Dwight Campbell was born in Saint Andrew Jamaica in 1981, the son of a hardware salesman and a newspaper editor.
His family migrated to the United States of America in pursuit of a better life when he was eleven years old. After graduating high school Campbell found himself at a loose end when his mother, who had noticed his keen interest in the arts, encouraged him to consider a career in the field. He would eventually go on to train at the Art Institute of Fort Lauderdale, and later Full Sail University to satisfy a developing interest in film. After completing his studies, Campbell progressed from a production assistant at Turner Studios to a known fixture in the camera department working with some of world's best camera technicians and cinematographers on many Hollywood blockbusters.

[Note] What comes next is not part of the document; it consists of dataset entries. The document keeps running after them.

-- ==== Sys2Proof/Laws/Dispatch.lean ====
section
/-!
SUPPORT. One equation per instruction: exec is that instruction's meaning.
-/

namespace Sys2Proof.Machine

open Sys2Proof
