-- ==== Sys2Proof/Laws/PerInstr.lean ====
section
/-!
SUPPORT. Which instructions have words, constructor by constructor: a word of 32 bits for every instruction of a tile engine or of the
near-memory engines, a step word for every instruction of a collective program, none for the events.
-/

namespace Sys2Proof.Laws.HasWord

open Sys2Proof

/-- The encoder gives a word exactly for the instructions of an instruction set with 32-bit words, and a step word exactly for steps. -/
def Statement (i : Instr) : Prop :=
  (encode i).isSome = i.isas.any (fun isa => decide (isa ≠ .collective)) ∧ (encodeStep i).isSome = i.isas.contains .collective
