-- ==== Sys2Proof/Laws/Vector.lean ====
section
/-!
SUPPORT. What a fixed-latency vector instruction does when its registers are ready, said once: it lands the writes due and adds its own.
-/

namespace Sys2Proof.Machine

open Sys2Proof

theorem fput_fput {α : Type} (m : FMap α) (k : Nat) (v w : α) : fput (fput m k v) k w = fput m k w := by
  induction m with
  | nil => simp [fput]
  | cons c m ih =>
    obtain ⟨j, x⟩ := c
    simp only [fput]
    split
    · simp [fput]
    · split
      · simp [fput]
      · simp [fput, *]

@[simp] theorem State.setRes_setRes (s : State) (h : Nat) (r q : Resident) : (s.setRes h r).setRes h q = s.setRes h q := by
  simp [State.setRes, fput_fput]

/-- The vector program whose turn it is runs the instruction. -/
theorem onVec_of {s : State} {h : Nat} (k : Nat → Out) (e : s.who = some (.task h .v)) : onVec s k = k h := by simp [onVec, e]

theorem Resident.push_streams (r : Resident) (n : Nat) : (r.push n).streams = r.streams := by
  unfold Resident.push
  split <;> rfl

theorem Resident.land_streams (r : Resident) (p : PendW) : (r.land p).streams = r.streams := by
  unfold Resident.land
  split
  · exact Resident.push_streams _ _
  · rfl

theorem foldl_land_streams (l : List PendW) : ∀ r : Resident, (l.foldl Resident.land r).streams = r.streams := by
  induction l with
  | nil => intro r; rfl
  | cons p l ih => intro r; rw [List.foldl_cons, ih, Resident.land_streams]

/-- Landing writes changes no stream register, so no register's binding. -/
theorem landTo_portBind (r : Resident) (x n : Nat) : (r.landTo x).portBind n = r.portBind n := by
  simp [Resident.portBind, Resident.stream, Resident.landTo, foldl_land_streams]

/-- With no gap rule broken there is no gap fault. -/
theorem gapReg_none {s : State} {h : Nat} {rd : List VTgt} {wr : List (VTgt × Option Nat)} (hg : NoGap s h rd wr) :
    (s.landed h).gapReg h (rd.filter VTgt.real) (wr.filter (fun x => x.1.real)) = none := by
  have hu : ∀ t, (s.landed h).uncovered h t = s.uncovered h t := fun t => by cases t <;> rfl
  unfold State.gapReg
  rcases hg with hc | ⟨hr, hw⟩
  · simp [hc]
  · simp only
    split
    · rfl
    · have h1 : (rd.filter VTgt.real).find? (fun t => ((s.landed h).res h).pend.any (fun p => p.tgt == t) || (s.landed h).uncovered h t) = none := by
        rw [List.find?_eq_none]
        intro t ht
        simp only [List.mem_filter] at ht
        obtain ⟨a, b⟩ := hr t ht.1 ht.2
        simp [hu, a]
        exact b
      rw [h1]
      simp only [Option.map_eq_none_iff, List.find?_eq_none]
      rintro ⟨t, l⟩ ht
      simp only [List.mem_filter] at ht
      obtain ⟨a, b⟩ := hw _ ht.1 ht.2
      cases l with
      | none => simp_all
      | some l =>
        simp only [hu]
        simp_all

theorem filterMap_none {α β : Type} [BEq β] {l : List α} {f : α → Option β} (h : ∀ t ∈ l, f t = none) : (l.filterMap f).eraseDups = [] := by
  rw [List.filterMap_eq_nil_iff.2 h]
  rfl

theorem portsBound_nil {r : Resident} {b : Nat} {l : List VTgt} (hb : b ≠ 0) (h : ∀ n, .vreg n ∈ l → r.portBind n = 0) :
    portsBound r b l = [] := by
  refine filterMap_none (fun t ht => ?_)
  cases t with
  | vreg n => simp [h n ht, Ne.symm hb]
  | mask n => rfl

/-- A vector instruction whose registers are ready reads its operands in the state where the writes due have landed (R97, R99). -/
theorem vReady_of {s : State} {h : Nat} {rd : List VTgt} {wr : List (VTgt × Option Nat)} (k : State → Out)
    (v : VectorReady s h rd wr) : vReady Rp.none h false [] rd wr s k = k (s.landed h) := by
  obtain ⟨-, hp, hg⟩ := v
  have p1 : ∀ b, b ≠ 0 → portsBound (s.res h) b (rd.filter VTgt.real) = [] := fun b hb => portsBound_nil hb (fun n hn => hp n (.inl (List.mem_filter.1 hn).1))
  have p2 : ∀ b, b ≠ 0 → portsBound (s.res h) b ((wr.filter (fun t => t.1.real)).map (·.1)) = [] := fun b hb => portsBound_nil hb (fun n hn => by
    obtain ⟨⟨t, l⟩, hm, rfl⟩ := List.mem_map.1 hn
    exact hp n (.inr ⟨l, (List.mem_filter.1 hm).1⟩))
  have g := gapReg_none hg
  have g' : ∀ (f : VTgt → Bool) (f' : VTgt × Option Nat → Bool), (∀ t ∈ rd.filter VTgt.real, f t = true) →
      (∀ x ∈ wr.filter (fun x => x.1.real), f' x = true) →
      (s.landed h).gapReg h ((rd.filter VTgt.real).filter f) ((wr.filter (fun x => x.1.real)).filter f') = none := fun f f' a b => by
    rw [List.filter_eq_self.2 a, List.filter_eq_self.2 b, g]
  simp only [State.landed, State.modRes_eq] at *
  unfold vReady
  simp only [p1 1 (by decide), p1 2 (by decide), p2 1 (by decide), p2 2 (by decide), State.modRes_eq, and_self, if_true]
  split
  · rename_i n e
    rw [g'] at e
    · cases e
    · intro t ht
      cases t with
      | vreg n => simp [hp n (.inl (List.mem_filter.1 ht).1)]
      | mask n => rfl
    · rintro ⟨t, l⟩ ht
      cases t with
      | vreg n => simp [hp n (.inr ⟨l, (List.mem_filter.1 ht).1⟩)]
      | mask n => rfl
  · simp [vPorts]

/-- A fixed-latency instruction whose registers are ready lands the writes due and adds its own. -/
theorem vFixed_of {s : State} {h : Nat} {g : BitVec 2} {l : Nat} {rd wr : List VTgt} {val : State → VRes}
    (v : VectorReady s h rd (wr.map (fun t => (t, some l)))) :
    vFixed Rp.none h g l rd wr val s =
      .next (vNext Rp.none h g.toNat (((s.landed h).modRes h (fun r => r.apply l (val (s.landed h)))).fresh1)) := vReady_of _ v

/-- What control leaves after a fixed-latency instruction is an issue over the state before it. -/
theorem vNext_issues (s : State) (h : Nat) (g : BitVec 2) (r : Resident) :
    VectorIssues h g r s (vNext Rp.none h g.toNat ((s.setRes h r).fresh1)) := by
  refine ⟨⟨rfl, ?_, fun c => rfl⟩, ?_, ?_, ?_, ?_⟩
  · intro k hk
    simp [vNext, State.issued, State.countTile, State.res_setRes_other, hk]
    rfl
  all_goals simp [vNext, State.issued, State.countTile, Resident.setPrg, Resident.prg, Rp.none, Resident.setRepIdx]

end Sys2Proof.Machine
end

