-- ==== Sys2Proof/Tests/Slice0.lean ====
section
/-!
SUPPORT. Tests: ill-formed terms that the checks refuse, single steps with results worked out from the rules by hand, and for every statement a state
and operands that meet its hypotheses, clause by clause.
-/

set_option Elab.async false

namespace Sys2Proof.Tests

open Sys2Proof Sys2Proof.Machine

/-- What a next state shows. -/
def shows {α : Type} (o : Host.Outcome State Fault Refusal) (f : State → α) : Option α :=
  match o with
  | .next t => some (f t)
  | .fault _ => none
  | .refused _ => none

/-- An ACTIVE resident whose engines all stand at byte 0x10000, every window granted. -/
def resA : Resident :=
  { Resident.start with
    life := .active, estat := 0x55, rctl := 0,
    sc := { SCtx.start.enter 0x10000 with
            sregs := [(1, 5), (2, 7), (3, 0xFFFFFFFFFFFFFFFF), (4, 0x10100), (5, 0x8000000000000000), (8, 0x3FFFF8), (9, 0x1200000), (10, 0x1100000),
                      (11, 2), (12, 0x100000), (13, 0x100001), (14, 77), (15, 0x10001), (16, 0x3FFFF9), (18, 0x10001100000)] },
    v := { Prg.start with pc := 0x10000 }, m := { Prg.start with pc := 0x10000 }, c := { Prg.start with pc := 0x10000 },
    slabWin := 0xFFFFFFFF, ringWin := 0xFFFFFFFF, chWin := 0xFFFF, ephWin := 0, spWin := 0x0040000000000000 }

/-- Tile 0 runs resident 0 on every engine and holds the translation of page 1. -/
def tileA : Tile :=
  { Tile.start with cur := [(0, some 0), (1, some 0), (2, some 0), (3, some 0)], tlb := [{ asid := 0, page := 1, res := .leaf 3 probeLeaf }] }

/-- It is the turn of an engine of resident r on tile i. -/
def engState (e : Eng) (r : Resident) (i : Tile) : State :=
  { State.reset with turn := .eng 0 e, residents := [(0, r)], tiles := [(0, i)], rights := [(0, BitVec.allOnes 256), (86, BitVec.allOnes 256)] }

def stA (e : Eng) : State := engState e resA tileA

/-- The turn of supervisor core 0, with these registers. -/
def svState (regs : FMap Word) (s : State) : State :=
  { s with turn := .sv 0, svs := [(0, { SvCore.start with running := true, sc := { SCtx.start.enter 0x10000 with sregs := regs } })] }

abbrev w0 : Who := .task 0 .s
abbrev wv : Who := .task 0 .v
abbrev wm : Who := .task 0 .m
abbrev wc : Who := .task 0 .c

/-- What page 1 translates to. -/
def tgtA (a : Nat) : Target := { aper := 0, pa := a, peer := 0, kind := 1 }

theorem scalar_turn (r : Resident) (i : Tile) (h : i.cur = tileA.cur := by rfl) : ScalarTurn (engState .s r i) w0 := by
  refine ⟨?_, fun _ _ h => by cases h; rfl⟩
  simp [engState, State.who, State.tile, fget, h, tileA]
  rfl

theorem not_held {s : State} {h : Nat} {e : Eng} {glob : Bool} {a n : Nat} (x : s.heldBy (hTile h) (!glob) (s.res h).asid a n none = false) :
    NotHeld s (.task h e) glob a n := x

theorem sv_turn (regs : FMap Word) (s : State) : ScalarTurn (svState regs s) (.sv 0) := ⟨rfl, fun _ _ h => by cases h⟩

/-- A load of the scalar program from an RC page that has not been performed. -/
def gaccA : GAcc :=
  { id := 1, owner := .task 0, path := 0, isStore := false, tgt := tgtA 0x10100, va := 0x10100, asid := 0, n := 8, data := [], acq := false, rel := false,
    scope := 0, dest := .sreg 6 true, failed := none, sent := false, combining := false, nt := false, iaddr := 0x10000, fenced := none, fencedU := none, serial := none, since := 0 }
/-- A live event of handle 0x1100000 that has counted 2. -/
def stEvent : State := { stA .s with events := [(0, { EventObj.start with live := true, count := 2 })] }
/-- Page tables at 0x100000 for ASID 0: tables at level 0 to 2, a leaf at level 3. -/
def tablesA : Memory :=
  memWrite (memWrite (memWrite (memWrite (memWrite [] 0 (leBytes 16 (1 + 2 ^ 20))) 0x100000 (leBytes 8 0x110001)) 0x110000 (leBytes 8 0x120001))
    0x120000 (leBytes 8 0x130001)) 0x130008 (leBytes 8 probeLeaf.toNat)
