/-- Operands of LANEGET (R106). -/
structure LaneGet where
  d : BitVec 5
  lane : BitVec 6
  a : BitVec 6
  deriving DecidableEq, Repr

/-- Operands of VOTE (R109). -/
structure Vote where
  pd : BitVec 3
  pa : BitVec 3
  ta : Bool
  deriving DecidableEq, Repr

/-- Operands of BALLOT (R109). -/
structure Ballot where
  d : BitVec 6
  pa : BitVec 3
  ta : Bool
  deriving DecidableEq, Repr

/-- Operands of SALU: format V3 over s registers (R58, R111). -/
structure S3 where
  d : BitVec 5
  a : BitVec 5
  b : BitVec 5
  ta : Bool
  tb : Bool
  h : BitVec 2
  deriving DecidableEq, Repr

/-- Operands of SADDI: format VI over s registers (R58, R111). -/
structure SI where
  d : BitVec 5
  a : BitVec 5
  imm : BitVec 10
  deriving DecidableEq, Repr

/-- Operands of a load into v registers, format M (R51). -/
structure Ld where
  d : BitVec 6
  base : BitVec 5
  off : BitVec 6
  imm : BitVec 5
  deriving DecidableEq, Repr

/-- Operands of SLD.b64 (R51). -/
structure Sld where
  d : BitVec 5
  base : BitVec 5
  imm : BitVec 5
  deriving DecidableEq, Repr

/-- Operands of DLD, format M (R51, R160). -/
structure LdD where
  d : BitVec 4
  base : BitVec 5
  off : BitVec 6
  imm : BitVec 5
  deriving DecidableEq, Repr

/-- Operands of WLD and WLDS, format M (R51, R176, R177). -/
structure LdW where
  d : BitVec 5
  base : BitVec 5
  off : BitVec 6
  imm : BitVec 5
  deriving DecidableEq, Repr

/-- Operands of PRF, CWB and CINV: an address alone, format M (R51). -/
structure Pf where
  base : BitVec 5
  off : BitVec 6
  imm : BitVec 5
  deriving DecidableEq, Repr

/-- Operands of a store or atomic with v data, format M (R51). -/
structure St where
  d : BitVec 6
  base : BitVec 5
  off : BitVec 6
  t : Bool
  imm : BitVec 5
  deriving DecidableEq, Repr

/-- Operands of SST.b64 (R51). -/
structure Sst where
  d : BitVec 5
  base : BitVec 5
  t : Bool
  imm : BitVec 5
  deriving DecidableEq, Repr

/-- Operands of DST, format M (R51, R160). -/
structure StD where
  d : BitVec 4
  base : BitVec 5
  off : BitVec 6
  t : Bool
  imm : BitVec 5
  deriving DecidableEq, Repr

/-- Operands of WST and WSTS, format M (R51, R176, R177). -/
structure StW where
  d : BitVec 5
  base : BitVec 5
  off : BitVec 6
  t : Bool
  imm : BitVec 5
  deriving DecidableEq, Repr

/-- Permissions of a page or of a host translation (R271, R273). -/
structure Perm where
  r : Bool
  w : Bool
  x : Bool
  deriving DecidableEq, Repr

/-- What a peer device asks of this module (R275): the operation and its data. -/
inductive PeerOp where
  | load
  | store (data : Nat)
  | atomic (fn : Nat) (b c : Nat) (mode : W32)
  | count (bar : D64) (n : Nat)
  | fail (bar : D64)
  deriving DecidableEq, Repr

/-- What CTXNEW is asked for: the state of R266 that firmware fixes at creation. -/
structure CtxArgs where
  key : Nat
  root : Nat
  pasid : Option Nat := none
  quota : Nat := 0
  spill : Nat := 1048576
  ring : Nat := 4096
  log : D64
  logCap : Nat := 64
  deriving DecidableEq, Repr

/-- A firmware image as boot flash holds it (R284): its security version, whether its signature verifies against the
fused key digest, and whether it carries a signed request to raise the fused minimum. -/
structure FwImage where
  version : Nat
  signed : Bool
  raise : Bool
  deriving DecidableEq, Repr
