/-- Why the machine would stop. No rule of the manual stops the machine: a lane that cannot go on traps, a context that
cannot go on ends, and the module runs on (R63, R267). Nothing raises this; it is kept so that the type is closed. -/
inductive Fault where
  /-- Raised by no meaning: compute power is off, and a step was asked of the compute dies (R366). Safe. -/
  | noPower
  deriving DecidableEq, Repr

/-- Why an instruction has no meaning. -/
inductive Refusal where
  /-- Raised by the dispatch for an instruction that the model does not give a meaning: safe, nothing is claimed of it. -/
  | notModelled (mnemonic : String)
  deriving DecidableEq, Repr

end Sys2Proof.Machine
end

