-- ==== Sys2Proof/Machine/Bits.lean ====
section
/-! DEFINITION. Byte and bit helpers: little-endian bytes (R12), sign extension, field reads, small list helpers. -/

namespace Sys2Proof.Machine

/-- The `n` little-endian bytes of a number (R12). -/
def leBytes : Nat → Nat → List Byte
  | 0, _ => []
  | n + 1, x => BitVec.ofNat 8 x :: leBytes n (x / 256)

/-- The number that little-endian bytes hold (R12). -/
def ofLe : List Byte → Nat
  | [] => 0
  | b :: t => b.toNat + 256 * ofLe t

/-- `n` bits of `x` from bit `lo` on. -/
def bits (x lo n : Nat) : Nat := x / 2 ^ lo % 2 ^ n

/-- Bit `i` of a number. -/
def bitOf (x i : Nat) : Bool := x.testBit i

/-- The number whose bit is set when `b`. -/
def b2n (b : Bool) : Nat := if b then 1 else 0

/-- The integer that `n` bits denote in two's complement. -/
def sext (n x : Nat) : Int := if 2 * (x % 2 ^ n) ≥ 2 ^ n then (x % 2 ^ n : Int) - 2 ^ n else (x % 2 ^ n : Int)

/-- An integer as `n` bits of two's complement. -/
def wrapTo (n : Nat) (x : Int) : Nat := (x % 2 ^ n).toNat

/-- The 4-byte piece of a byte list at `off`, as a number. -/
def leAt (b : List Byte) (off n : Nat) : Nat := ofLe ((b.drop off).take n)

/-- `x` rounded up to a multiple of `m`. -/
def roundUp (x m : Nat) : Nat := (x + m - 1) / m * m

/-- The set bits below `n` of a number, ascending. -/
def bitList (n x : Nat) : List Nat := (List.range n).filter (fun i => x.testBit i)

/-- The mask with the named bits set. -/
def maskOf (l : List Nat) : Nat := l.foldl (fun m i => m ||| 2 ^ i) 0

/-- The least element of a list by a key, the first of equals. -/
def minBy {α : Type} (f : α → Nat) : List α → Option α
  | [] => none
  | a :: t =>
    match minBy f t with
    | none => some a
    | some b => if f b < f a then some b else some a

/-- Insertion by a strict order, after equals. -/
def insertBy {α : Type} (lt : α → α → Bool) (x : α) : List α → List α
  | [] => [x]
  | a :: t => if lt x a then x :: a :: t else a :: insertBy lt x t

/-- A list sorted by a strict order, stable. -/
def sortBy {α : Type} (lt : α → α → Bool) (l : List α) : List α :=
  l.foldl (fun acc x => insertBy lt x acc) []

/-- A list without later repeats. -/
def nub {α : Type} [DecidableEq α] (l : List α) : List α :=
  l.foldl (fun acc x => if x ∈ acc then acc else acc ++ [x]) []

end Sys2Proof.Machine
end

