-- ==== Sys2Proof/Machine/Vint.lean ====
section
/-! DEFINITION. Majors 0 and 1: integer arithmetic and logic, and its immediate forms (R94, R95). -/

namespace Sys2Proof.Machine

/-- shl32 and shl64 of R94: zero from the width on. -/
def shl {n : Nat} (a : BitVec n) (c : Nat) : BitVec n := if n ≤ c then 0 else a <<< c

/-- shr32 and shr64 of R94 with fill 0. -/
def shrZ {n : Nat} (a : BitVec n) (c : Nat) : BitVec n := if n ≤ c then 0 else a >>> c

/-- shr32 and shr64 of R94 with the sign as fill. -/
def shrS {n : Nat} (a : BitVec n) (c : Nat) : BitVec n :=
  if n ≤ c then (if a.msb then BitVec.allOnes n else 0) else a.sshiftRight c

/-- floor(sa · sb / 2^32), signed (R94). -/
def mulhS (a b : W32) : W32 := BitVec.ofInt 32 (a.toInt * b.toInt / 2 ^ 32)

/-- floor(a · b / 2^32), unsigned (R94). -/
def mulhZ (a b : W32) : W32 := BitVec.ofNat 32 (a.toNat * b.toNat / 2 ^ 32)

/-- The lesser and the greater, signed and unsigned (R94). -/
def minS {n : Nat} (a b : BitVec n) : BitVec n := if a.toInt ≤ b.toInt then a else b
def maxS {n : Nat} (a b : BitVec n) : BitVec n := if a.toInt ≤ b.toInt then b else a
def minZ (a b : W32) : W32 := if a.toNat ≤ b.toNat then a else b
def maxZ (a b : W32) : W32 := if a.toNat ≤ b.toNat then b else a

/-- |sa − sb| (R94). -/
def absdS (a b : W32) : W32 := BitVec.ofNat 32 (a.toInt - b.toInt).natAbs

/-- Number of set bits (R94). -/
def popcount (a : W32) : W32 := BitVec.ofNat 32 ((List.range 32).filter (fun i => a.getLsbD i)).length

/-- Number of leading zero bits (R94). -/
def clz (a : W32) : W32 := BitVec.ofNat 32 (if a = 0 then 32 else 31 - Nat.log2 a.toNat)

/-- Bit i of the result is bit 31 − i (R94). -/
def bitRev (a : W32) : W32 := BitVec.ofNat 32 (maskOf ((List.range 32).filter (fun i => a.getLsbD (31 - i))))

/-- bfx of R94. -/
def bfx (signed : Bool) (a b : W32) : W32 :=
  let pos := min (bits b.toNat 0 8) 32
  let len := min (bits b.toNat 8 8) (32 - pos)
  if len = 0 then 0
  else
    let x := bits a.toNat pos len
    BitVec.ofInt 32 (if signed then sext len x else (x : Int))

/-- prmt of R94. -/
def prmt (a b : W32) : W32 :=
  BitVec.ofNat 32 (ofLe ((List.range 4).map (fun i =>
    let n := bits b.toNat (4 * i) 4
    let x : Byte := a.extractLsb' (8 * (n % 4)) 8
    if n.testBit 3 then 0 else if n.testBit 2 then (if x.msb then 0xFF else 0) else x)))

/-- sat(sa + sb, −2^31, 2^31 − 1) (R94). -/
def addSat (a b : W32) : W32 := BitVec.ofInt 32 (max (-2 ^ 31) (min (2 ^ 31 - 1) (a.toInt + b.toInt)))

/-- IADD (R94). -/
def execIadd (o : V3) (s : State) : Out := ok (s.perLane (s.guard (.iadd o)) (s.bin o (fun a b => a + b)))

/-- ISUB (R94). -/
def execIsub (o : V3) (s : State) : Out := ok (s.perLane (s.guard (.isub o)) (s.bin o (fun a b => a - b)))

/-- IMUL (R94). -/
def execImul (o : V3) (s : State) : Out := ok (s.perLane (s.guard (.imul o)) (s.bin o (fun a b => a * b)))

/-- IMULH_S (R94). -/
def execImulhS (o : V3) (s : State) : Out := ok (s.perLane (s.guard (.imulhS o)) (s.bin o mulhS))

/-- IMULH_Z (R94). -/
def execImulhZ (o : V3) (s : State) : Out := ok (s.perLane (s.guard (.imulhZ o)) (s.bin o mulhZ))

/-- IMIN_S (R94). -/
def execIminS (o : V3) (s : State) : Out := ok (s.perLane (s.guard (.iminS o)) (s.bin o minS))

/-- IMIN_Z (R94). -/
def execIminZ (o : V3) (s : State) : Out := ok (s.perLane (s.guard (.iminZ o)) (s.bin o minZ))

/-- IMAX_S (R94). -/
def execImaxS (o : V3) (s : State) : Out := ok (s.perLane (s.guard (.imaxS o)) (s.bin o maxS))

/-- IMAX_Z (R94). -/
def execImaxZ (o : V3) (s : State) : Out := ok (s.perLane (s.guard (.imaxZ o)) (s.bin o maxZ))

/-- IABSD_S (R94). -/
def execIabsdS (o : V3) (s : State) : Out := ok (s.perLane (s.guard (.iabsdS o)) (s.bin o absdS))

/-- AND (R94). -/
def execAnd (o : V3) (s : State) : Out := ok (s.perLane (s.guard (.and o)) (s.bin o (fun a b => a &&& b)))

/-- OR (R94). -/
def execOr (o : V3) (s : State) : Out := ok (s.perLane (s.guard (.or o)) (s.bin o (fun a b => a ||| b)))

/-- XOR (R94). -/
def execXor (o : V3) (s : State) : Out := ok (s.perLane (s.guard (.xor o)) (s.bin o (fun a b => a ^^^ b)))

/-- ANDN (R94). -/
def execAndn (o : V3) (s : State) : Out := ok (s.perLane (s.guard (.andn o)) (s.bin o (fun a b => a &&& ~~~b)))

/-- SHL (R94). -/
def execShl (o : V3) (s : State) : Out := ok (s.perLane (s.guard (.shl o)) (s.bin o (fun a b => shl a b.toNat)))

/-- SHR_Z (R94). -/
def execShrZ (o : V3) (s : State) : Out := ok (s.perLane (s.guard (.shrZ o)) (s.bin o (fun a b => shrZ a b.toNat)))

/-- SHR_S (R94). -/
def execShrS (o : V3) (s : State) : Out := ok (s.perLane (s.guard (.shrS o)) (s.bin o (fun a b => shrS a b.toNat)))

/-- ROTL (R94). -/
def execRotl (o : V3) (s : State) : Out := ok (s.perLane (s.guard (.rotl o)) (s.bin o (fun a b => a.rotateLeft (b.toNat % 32))))

/-- POPC (R94). -/
def execPopc (o : V3U) (s : State) : Out := ok (s.perLane (s.guard (.popc o)) (s.un o popcount))

/-- CLZ (R94). -/
def execClz (o : V3U) (s : State) : Out := ok (s.perLane (s.guard (.clz o)) (s.un o clz))

/-- BREV (R94). -/
def execBrev (o : V3U) (s : State) : Out := ok (s.perLane (s.guard (.brev o)) (s.un o bitRev))

/-- BFX_S (R94). -/
def execBfxS (o : V3) (s : State) : Out := ok (s.perLane (s.guard (.bfxS o)) (s.bin o (bfx true)))

/-- BFX_Z (R94). -/
def execBfxZ (o : V3) (s : State) : Out := ok (s.perLane (s.guard (.bfxZ o)) (s.bin o (bfx false)))

/-- PRMT (R94). -/
def execPrmt (o : V3) (s : State) : Out := ok (s.perLane (s.guard (.prmt o)) (s.bin o prmt))

/-- IADD64 (R94). -/
def execIadd64 (o : V3) (s : State) : Out := ok (s.perLane (s.guard (.iadd64 o)) (s.bin64 o (fun a b => a + b)))

/-- ISUB64 (R94). -/
def execIsub64 (o : V3) (s : State) : Out := ok (s.perLane (s.guard (.isub64 o)) (s.bin64 o (fun a b => a - b)))

/-- SHL64 (R94). -/
def execShl64 (o : V3) (s : State) : Out := ok (s.perLane (s.guard (.shl64 o)) (s.shift64 o (fun a b => shl a b.toNat)))

/-- SHR64_Z (R94). -/
def execShr64Z (o : V3) (s : State) : Out := ok (s.perLane (s.guard (.shr64Z o)) (s.shift64 o (fun a b => shrZ a b.toNat)))

/-- SHR64_S (R94). -/
def execShr64S (o : V3) (s : State) : Out := ok (s.perLane (s.guard (.shr64S o)) (s.shift64 o (fun a b => shrS a b.toNat)))

/-- IADDSAT_S (R94). -/
def execIaddsatS (o : V3) (s : State) : Out := ok (s.perLane (s.guard (.iaddsatS o)) (s.bin o addSat))

/-- IADDI (R95). -/
def execIaddi (o : VI) (s : State) : Out := ok (s.perLane (s.guard (.iaddi o)) (s.immOp o (fun a i => a + i)))

/-- IMULI (R95). -/
def execImuli (o : VI) (s : State) : Out := ok (s.perLane (s.guard (.imuli o)) (s.immOp o (fun a i => a * i)))

/-- ANDI (R95). -/
def execAndi (o : VI) (s : State) : Out := ok (s.perLane (s.guard (.andi o)) (s.immOp o (fun a i => a &&& i)))

/-- ORI (R95). -/
def execOri (o : VI) (s : State) : Out := ok (s.perLane (s.guard (.ori o)) (s.immOp o (fun a i => a ||| i)))

/-- XORI (R95). -/
def execXori (o : VI) (s : State) : Out := ok (s.perLane (s.guard (.xori o)) (s.immOp o (fun a i => a ^^^ i)))

/-- SHLI (R95). -/
def execShli (o : ShI) (s : State) : Out := ok (s.perLane (s.guard (.shli o)) (s.immShift o shl))

/-- SHRI_Z (R95). -/
def execShriZ (o : ShI) (s : State) : Out := ok (s.perLane (s.guard (.shriZ o)) (s.immShift o shrZ))

/-- SHRI_S (R95). -/
def execShriS (o : ShI) (s : State) : Out := ok (s.perLane (s.guard (.shriS o)) (s.immShift o shrS))

/-- IMINI_S (R95). -/
def execIminiS (o : VI) (s : State) : Out := ok (s.perLane (s.guard (.iminiS o)) (s.immOp o minS))

/-- IMAXI_S (R95). -/
def execImaxiS (o : VI) (s : State) : Out := ok (s.perLane (s.guard (.imaxiS o)) (s.immOp o maxS))

end Sys2Proof.Machine
end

Always mindful of the framing of subjects and their stories - literally and figuratively - Campbell’s interest in documentary photography grew when he embarked on a journey through central Europe, the Middle East, and within Africa. With doors opening to tales outside his comfort zone, he gained purpose to add global commentary to his work. As such, the images that Campbell produces are only a component of his storytelling, as he ensures he collects messages from within the places he captures. He calls this a collaboration between him and the people, and an exchange between subjects and viewers that opens up opportunities for education and change.
Campbell’s Letters from Madagascar was selected to show at a private event at Gallery 151 New York (2015). In 2017 Facet Gallery Atlanta will host its first ever public viewing.
Campbell lives and works between the US and South Africa, continually in a state of exploration and storytelling.